A step-by-step guide to constructing a Thai multilingual sub-word tokenizer based on a BPE algorithm trained on Thai and English datasets using only Python

[Image by writer]: Thai Tokenizer encode and decode Thai text to Token Ids and vice versa

The first task of the Tokenizer is to translate the raw input texts (Thai in our case but may be in any foreign language) into numbers and pass them to the model’s transformers. The model’s transformer then generates output as numbers. Again, Tokenizer translates these numbers back to texts which is comprehensible to finish users. The high level diagram below describes the flow explained above.

[Image by writer]: Diagram showing tokenizers role in LLM’s input and output flow.

Generally, lots of us are only fascinated about learning how the model’s transformer architecture works under the hood. We frequently overlook learning some essential components reminiscent of tokenizers intimately. Understanding how tokenizer works under the hood and having good control of its functionalities gives us good leverage to enhance our model’s accuracy and performance.
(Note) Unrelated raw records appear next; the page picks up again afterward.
/-- R383, R51: what a seeding command that completes leaves of its engine does not depend on the state before it,
seeded or not; of STATUS it changes nothing but that SEEDED(e) is 1; and seeding again with the same operands changes
nothing in the block. -/
def Obligations.SeedingForgetsTheEngine : Prop :=
  ∀ (i : Instr) (e : Engine) (s s' t t' : State), seeding i = some e → exec i s = .next t → exec i s' = .next t' →
    lastResponse t = some ⟨0#4, []⟩ →
    sameEngine e t.toBlock t'.toBlock ∧ sameOthers e t.toBlock s.toBlock ∧ t.faults = s.faults ∧
      seeded t.toBlock e = true ∧ ∃ u, exec i t = .next u ∧ u.toBlock = t.toBlock

/-! ### GEN: one raw output -/

/-- GEN.XS32, GEN.XS64 and GEN.XS64S, one repetition (R103 with R101, R106 with R104, R113 with R111): the new
state, and the result: the new state, or for XS64S the new state times the multiplier. -/
def Obligations.GenXorshiftOneWord : Prop :=
  ∀ s : State,
    (s.xs32.seeded = true →
      let a := s.xs32.x ^^^ (s.xs32.x <<< 13)
      let b := a ^^^ (a >>> 17)
      let x := b ^^^ (b <<< 5)
      ∃ t, exec (.genXs32 .single) s = .next t ∧ t.xs32 = ⟨x, true⟩ ∧ Completed [x.setWidth 64] .xs32 s t ∧
        t.draws = s.draws) ∧
    (s.xs64.seeded = true →
      let a := s.xs64.x ^^^ (s.xs64.x <<< 13)
      let b := a ^^^ (a >>> 7)
      let x := b ^^^ (b <<< 17)
      ∃ t, exec (.genXs64 .single) s = .next t ∧ t.xs64 = ⟨x, true⟩ ∧ Completed [x] .xs64 s t ∧ t.draws = s.draws) ∧
    (s.xs64s.seeded = true →
      let a := s.xs64s.x ^^^ (s.xs64s.x >>> 12)
      let b := a ^^^ (a <<< 25)
      let x := b ^^^ (b >>> 27)
      ∃ t, exec (.genXs64s .single) s = .next t ∧ t.xs64s = ⟨x, true⟩ ∧
        Completed [x * 0x2545F4914F6CDD1D#64] .xs64s s t ∧ t.draws = s.draws)

/-- GEN.XS128, one repetition (R110 with R108 and R107): the ring rotates, and the result is the whole new state in
two words, s[0] ‖ s[1] then s[2] ‖ s[3]. -/
def Obligations.GenXs128TwoWords : Prop :=
  ∀ s : State, s.xs128.seeded = true →
    let v := s.xs128.s0 ^^^ (s.xs128.s0 <<< 11)
    let w := s.xs128.s3
    let n := (w ^^^ (w >>> 19)) ^^^ (v ^^^ (v >>> 8))
    ∃ t, exec (.genXs128 .single) s = .next t ∧ t.xs128 = ⟨s.xs128.s1, s.xs128.s2, w, n, true⟩ ∧
      Completed [s.xs128.s1 ++ s.xs128.s2, w ++ n] .xs128 s t ∧ t.draws = s.draws

/-- GEN.XS1024S, one repetition (R116 with R114): the cursor advances by 1 modulo 16, exactly the word at the new
cursor is written, and the result is that word times the multiplier. -/
def Obligations.GenXs1024sOneWord : Prop :=
  ∀ s : State, s.xs1024s.seeded = true →
    ∃ t v, exec (.genXs1024s .single) s = .next t ∧
      t.xs1024s.p.toNat = (s.xs1024s.p.toNat + 1) % 16 ∧ t.xs1024s.seeded = true ∧
      (∀ j : Nat, j < 16 → t.xs1024s.s[j]? = if j = t.xs1024s.p.toNat then some v else s.xs1024s.s[j]?) ∧
      (∀ s0 old : U64, s.xs1024s.s[s.xs1024s.p.toNat]? = some s0 → s.xs1024s.s[t.xs1024s.p.toNat]? = some old →
        let s1 := old ^^^ (old <<< 31)
        v = s1 ^^^ s0 ^^^ (s1 >>> 11) ^^^ (s0 >>> 30)) ∧
      Completed [v * 0x106689D45497FDB5#64] .xs1024s s t ∧ t.draws = s.draws

/-- GEN on the four 64-bit-state PCG engines, one repetition (R157, R159, R161, R163 with R150, R152, R153, R155):
the output is the permutation of the state before the advance. -/
def Obligations.GenPcg32OneWord : Prop :=
  ∀ s : State,
    let rr : U64 → U32 := fun st =>
      BitVec.rotateRight (((st ^^^ (st >>> 18)) >>> 27).setWidth 32) (st.toNat / 2 ^ 59)
    let rs : U64 → U32 := fun st => (((st >>> 22) ^^^ st) >>> (22 + st.toNat / 2 ^ 61)).setWidth 32
    (s.pcg32LcgXshrr.seeded = true → ∃ t, exec (.genPcg32LcgXshrr .single) s = .next t ∧
      t.pcg32LcgXshrr = ⟨s.pcg32LcgXshrr.st * 6364136223846793005#64 + 1442695040888963407#64, true⟩ ∧
      Completed [(rr s.pcg32LcgXshrr.st).setWidth 64] .pcg32LcgXshrr s t ∧ t.draws = s.draws) ∧
    (s.pcg32LcgXshrs.seeded = true → ∃ t, exec (.genPcg32LcgXshrs .single) s = .next t ∧
      t.pcg32LcgXshrs = ⟨s.pcg32LcgXshrs.st * 6364136223846793005#64 + 1442695040888963407#64, true⟩ ∧
      Completed [(rs s.pcg32LcgXshrs.st).setWidth 64] .pcg32LcgXshrs s t ∧ t.draws = s.draws) ∧
    (s.pcg32McgXshrr.seeded = true → ∃ t, exec (.genPcg32McgXshrr .single) s = .next t ∧
      t.pcg32McgXshrr = ⟨s.pcg32McgXshrr.st * 6364136223846793005#64, true⟩ ∧
      Completed [(rr s.pcg32McgXshrr.st).setWidth 64] .pcg32McgXshrr s t ∧ t.draws = s.draws) ∧
    (s.pcg32McgXshrs.seeded = true → ∃ t, exec (.genPcg32McgXshrs .single) s = .next t ∧
      t.pcg32McgXshrs = ⟨s.pcg32McgXshrs.st * 6364136223846793005#64, true⟩ ∧
      Completed [(rs s.pcg32McgXshrs.st).setWidth 64] .pcg32McgXshrs s t ∧ t.draws = s.draws)

/-- GEN on the two 128-bit-state PCG engines, one repetition (R165, R167 with R151, R154, R155). -/
def Obligations.GenPcg64OneWord : Prop :=
  ∀ s : State,
    let rr : U128 → U64 := fun st =>
      BitVec.rotateRight (st.extractLsb' 64 64 ^^^ st.setWidth 64) (st.toNat / 2 ^ 122)
    (s.pcg64LcgXslrr.seeded = true → ∃ t, exec (.genPcg64LcgXslrr .single) s = .next t ∧
      t.pcg64LcgXslrr = ⟨s.pcg64LcgXslrr.st * 0x2360ED051FC65DA44385DF649FCCF645#128 +
        0x5851F42D4C957F2D14057B7EF767814F#128, true⟩ ∧
      Completed [rr s.pcg64LcgXslrr.st] .pcg64LcgXslrr s t ∧ t.draws = s.draws) ∧
    (s.pcg64McgXslrr.seeded = true → ∃ t, exec (.genPcg64McgXslrr .single) s = .next t ∧
      t.pcg64McgXslrr = ⟨s.pcg64McgXslrr.st * 0x2360ED051FC65DA44385DF649FCCF645#128, true⟩ ∧
      Completed [rr s.pcg64McgXslrr.st] .pcg64McgXslrr s t ∧ t.draws = s.draws)

/-- GEN.MT64, one repetition (R208 with R206, R205): below 312 the tempered word at the cursor, the array
unchanged; at 312 the array is first regenerated, once, and word 0 of the new one is returned. -/
def Obligations.GenMt64OneWord : Prop :=
  ∀ s : State,
    let temper : U64 → U64 := fun y =>
      let y1 := y ^^^ ((y >>> 29) &&& 0x5555555555555555#64)
      let y2 := y1 ^^^ ((y1 <<< 17) &&& 0x71D67FFFEDA60000#64)
      y2 ^^^ ((y2 <<< 37) &&& 0xFFF7EEE000000000#64)
    (s.mt64.idx.toNat ≤ 311 → ∃ t, exec (.genMt64 .single) s = .next t ∧ t.mt64.mt = s.mt64.mt ∧
      t.mt64.idx.toNat = s.mt64.idx.toNat + 1 ∧
      Completed [temper (s.mt64.mt.getD s.mt64.idx.toNat 0#64)] .mt64 s t ∧ t.draws = s.draws) ∧
    (s.mt64.idx.toNat = 312 → ∃ t, exec (.genMt64 .single) s = .next t ∧ t.mt64.mt = mtTwist params s.mt64.mt ∧
      t.mt64.idx = 1#9 ∧ Completed [temper ((mtTwist params s.mt64.mt).getD 0 0#64)] .mt64 s t ∧ t.draws = s.draws)

/-- The twist (R204), position by position: each new word from the old word there, the old successor (for position
311 the new word 0), and the word 156 ahead, which from position 156 on is a new one. -/
def Obligations.TwistRegeneratesEveryWord : Prop :=
  ∀ mt : List U64, mt.length = 312 →
    let new := mtTwist params mt
    new.length = 312 ∧ ∀ i, i < 312 →
      let next := if i = 311 then new.getD 0 0#64 else mt.getD (i + 1) 0#64
      let ahead := if i < 156 then mt.getD (i + 156) 0#64 else new.getD (i - 156) 0#64
      let y := (mt.getD i 0#64 &&& 0x8000000000000000#64) ||| (next &&& 0x7FFFFFFF#64)
      new.getD i 0#64 = ahead ^^^ (y >>> 1) ^^^ (if y.getLsbD 0 then 0xB5026F5AA96619E9#64 else 0#64)

/-! ### Generation: every repeat form -/

/-- Each of the 48 generation commands completes, in every repeat form, wherever its engine is seeded (R343, R74):
OK, N result words for a real and N times the words of a raw output for GEN, and nothing changes but the engine and,
for GENRR, the draws. -/
def Obligations.GenerationCompletes : Prop :=
  ∀ (e : Engine) (rep : Repeat) (lo hi : U64) (s : State), Ready e s →
    (∃ t ws, exec (buildGen rep e) s = .next t ∧ Completed ws e s t ∧ t.draws = s.draws ∧
      ws.length = rawWords e * repeatCount rep ∧ seeded t.toBlock e = true) ∧
    (∃ t ws, exec (buildGenr rep e) s = .next t ∧ Completed ws e s t ∧ t.draws = s.draws ∧
      ws.length = repeatCount rep ∧ seeded t.toBlock e = true) ∧
    (∃ t ws, exec (buildGenrc rep e) s = .next t ∧ Completed ws e s t ∧ t.draws = s.draws ∧
      ws.length = repeatCount rep ∧ seeded t.toBlock e = true) ∧
    (∃ t ws, exec (buildGenrr rep lo hi e) s = .next t ∧ Completed ws e s t ∧
      ws.length = repeatCount rep ∧ seeded t.toBlock e = true)

/-- R69: a bulk command with N = 0 on a seeded engine returns OK with no result words and changes no engine. -/
def Obligations.ZeroRepetitionsChangeNothing : Prop :=
  ∀ (i : Instr) (e : Engine) (s : State), generation i = some (e, .bulk 0#16) → Ready e s →
    exec i s = .next { s with responses := s.responses ++ [⟨0#4, []⟩] }

/-- R55: a bulk command with count N has exactly the effect and the results, in call order, of N successive single
commands with the same operands, for each of the 48. R257 leaves NaN bits free, so that NaN words and the draws come
out equal too rests on the model's draw counter (notes/assumptions/5.md, DESIGN CHOICE), not on R55. -/
def Obligations.BulkEqualsSingles : Prop :=
  ∀ (i : Instr) (e : Engine) (n : BitVec 16) (s : State), generation i = some (e, .bulk n) → Ready e s →
    ∃ t u rs, exec i s = .next t ∧ execAll (List.replicate n.toNat (withRepeat .single i)) s = .next u ∧
      u.toBlock = t.toBlock ∧ u.draws = t.draws ∧ u.pending = t.pending ∧ rs.length = n.toNat ∧
      (∀ r ∈ rs, r.status = 0#4) ∧ u.responses = s.responses ++ rs ∧
      t.responses = s.responses ++ [⟨0#4, rs.flatMap Response.results⟩]

/-- R60, R38, R54: a command on engine e leaves every other engine, and what it leaves of engine e and what it
answers depend on engine e alone (and, for NaN bits only, on the draws). -/
def Obligations.EnginesAreIndependent : Prop :=
  ∀ (i : Instr) (e : Engine) (s s' t : State), (seeding i = some e ∨ ∃ rep, generation i = some (e, rep)) →
    sameEngine e s.toBlock s'.toBlock → s.draws = s'.draws → exec i s = .next t →
    sameOthers e t.toBlock s.toBlock ∧
      ∃ t' r, exec i s' = .next t' ∧ sameEngine e t.toBlock t'.toBlock ∧ t.responses = s.responses ++ [r] ∧
        t'.responses = s'.responses ++ [r] ∧ t.draws = t'.draws

/-- R60: commands on different engines commute in their effect on engine state. -/
def Obligations.CommandsOnDifferentEnginesCommute : Prop :=
  ∀ (i j : Instr) (e f : Engine) (s t u : State), e ≠ f →
    (seeding i = some e ∨ ∃ rep, generation i = some (e, rep)) →
    (seeding j = some f ∨ ∃ rep, generation j = some (f, rep)) →
    execAll [i, j] s = .next t → execAll [j, i] s = .next u → ∀ g, sameEngine g t.toBlock u.toBlock

/-- R37, R381: no step reads a register of an engine that is not seeded: a step commutes with blotting those
registers out, in its outcome, its response and every later state. So the zeros the model puts there
(notes/assumptions/1.md) are seen by no command. -/
def Obligations.UnseededRegistersAreUnobservable : Prop :=
  ∀ s : State, mapNext viewState (step (viewState s)) = mapNext viewState (step s)

/-! ### Properties of the families -/

/-- R117: each xorshift engine whose whole state is zero stays so, in every repeat form, and every raw output
is 0. -/
def Obligations.ZeroStateIsAFixedPoint : Prop :=
  ∀ (s : State) (rep : Repeat),
    (s.xs32 = ⟨0, true⟩ → ∃ t, exec (.genXs32 rep) s = .next t ∧ t.toBlock = s.toBlock ∧
      t.responses = s.responses ++ [⟨0#4, List.replicate (repeatCount rep) 0#64⟩]) ∧
    (s.xs64 = ⟨0, true⟩ → ∃ t, exec (.genXs64 rep) s = .next t ∧ t.toBlock = s.toBlock ∧
      t.responses = s.responses ++ [⟨0#4, List.replicate (repeatCount rep) 0#64⟩]) ∧
    (s.xs128 = ⟨0, 0, 0, 0, true⟩ → ∃ t, exec (.genXs128 rep) s = .next t ∧ t.toBlock = s.toBlock ∧
      t.responses = s.responses ++ [⟨0#4, List.replicate (2 * repeatCount rep) 0#64⟩]) ∧
    (s.xs64s = ⟨0, true⟩ → ∃ t, exec (.genXs64s rep) s = .next t ∧ t.toBlock = s.toBlock ∧
      t.responses = s.responses ++ [⟨0#4, List.replicate (repeatCount rep) 0#64⟩]) ∧
    (s.xs1024s.s = Vector.replicate 16 0#64 → s.xs1024s.seeded = true →
      ∃ t, exec (.genXs1024s rep) s = .next t ∧ t.xs1024s.s = s.xs1024s.s ∧
        t.responses = s.responses ++ [⟨0#4, List.replicate (repeatCount rep) 0#64⟩])

/-- R118: every call advances the ring cursor of XS1024S by 1 modulo 16, so after exactly 16 calls it is back. -/
def Obligations.RingCursorWraps : Prop :=
  ∀ (s : State) (n : BitVec 16), s.xs1024s.seeded = true →
    ∃ t, exec (.genXs1024s (.bulk n)) s = .next t ∧
      t.xs1024s.p.toNat = (s.xs1024s.p.toNat + n.toNat) % 16 ∧ (n = 16#16 → t.xs1024s.p = s.xs1024s.p)

/-- R168: on an MCG engine the number of trailing zero bits of the state never changes: for every k, 2^k divides the
state after any number of generations exactly where it divides the state before; and the state 0 stays 0 with every
output 0. -/
def Obligations.McgKeepsTrailingZeros : Prop :=
  (∀ (s t : State) (rep : Repeat) (k : Nat),
    (k ≤ 64 → s.pcg32McgXshrr.seeded = true → exec (.genPcg32McgXshrr rep) s = .next t →
      (2 ^ k ∣ t.pcg32McgXshrr.st.toNat ↔ 2 ^ k ∣ s.pcg32McgXshrr.st.toNat)) ∧
    (k ≤ 64 → s.pcg32McgXshrs.seeded = true → exec (.genPcg32McgXshrs rep) s = .next t →
      (2 ^ k ∣ t.pcg32McgXshrs.st.toNat ↔ 2 ^ k ∣ s.pcg32McgXshrs.st.toNat)) ∧
    (k ≤ 128 → s.pcg64McgXslrr.seeded = true → exec (.genPcg64McgXslrr rep) s = .next t →
      (2 ^ k ∣ t.pcg64McgXslrr.st.toNat ↔ 2 ^ k ∣ s.pcg64McgXslrr.st.toNat))) ∧
  ∀ (s : State) (rep : Repeat),
    (s.pcg32McgXshrr = ⟨0, true⟩ → ∃ t, exec (.genPcg32McgXshrr rep) s = .next t ∧ t.toBlock = s.toBlock ∧
      t.responses = s.responses ++ [⟨0#4, List.replicate (repeatCount rep) 0#64⟩]) ∧
    (s.pcg32McgXshrs = ⟨0, true⟩ → ∃ t, exec (.genPcg32McgXshrs rep) s = .next t ∧ t.toBlock = s.toBlock ∧
      t.responses = s.responses ++ [⟨0#4, List.replicate (repeatCount rep) 0#64⟩]) ∧
    (s.pcg64McgXslrr = ⟨0, true⟩ → ∃ t, exec (.genPcg64McgXslrr rep) s = .next t ∧ t.toBlock = s.toBlock ∧
      t.responses = s.responses ++ [⟨0#4, List.replicate (repeatCount rep) 0#64⟩])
Just like Tokenizer, a few of an important components of LLM implementation pipelines are Data preprocessing, Evaluation, Guardrails/Security, and Testing/Monitoring. I might highly recommend you study more details on these topics. I noticed the importance of those components only after I used to be working on the actual implementation of my foundational multilingual model ThaiLLM in production.

Why do you would like a Thai tokenizer or another foreign language tokenizer?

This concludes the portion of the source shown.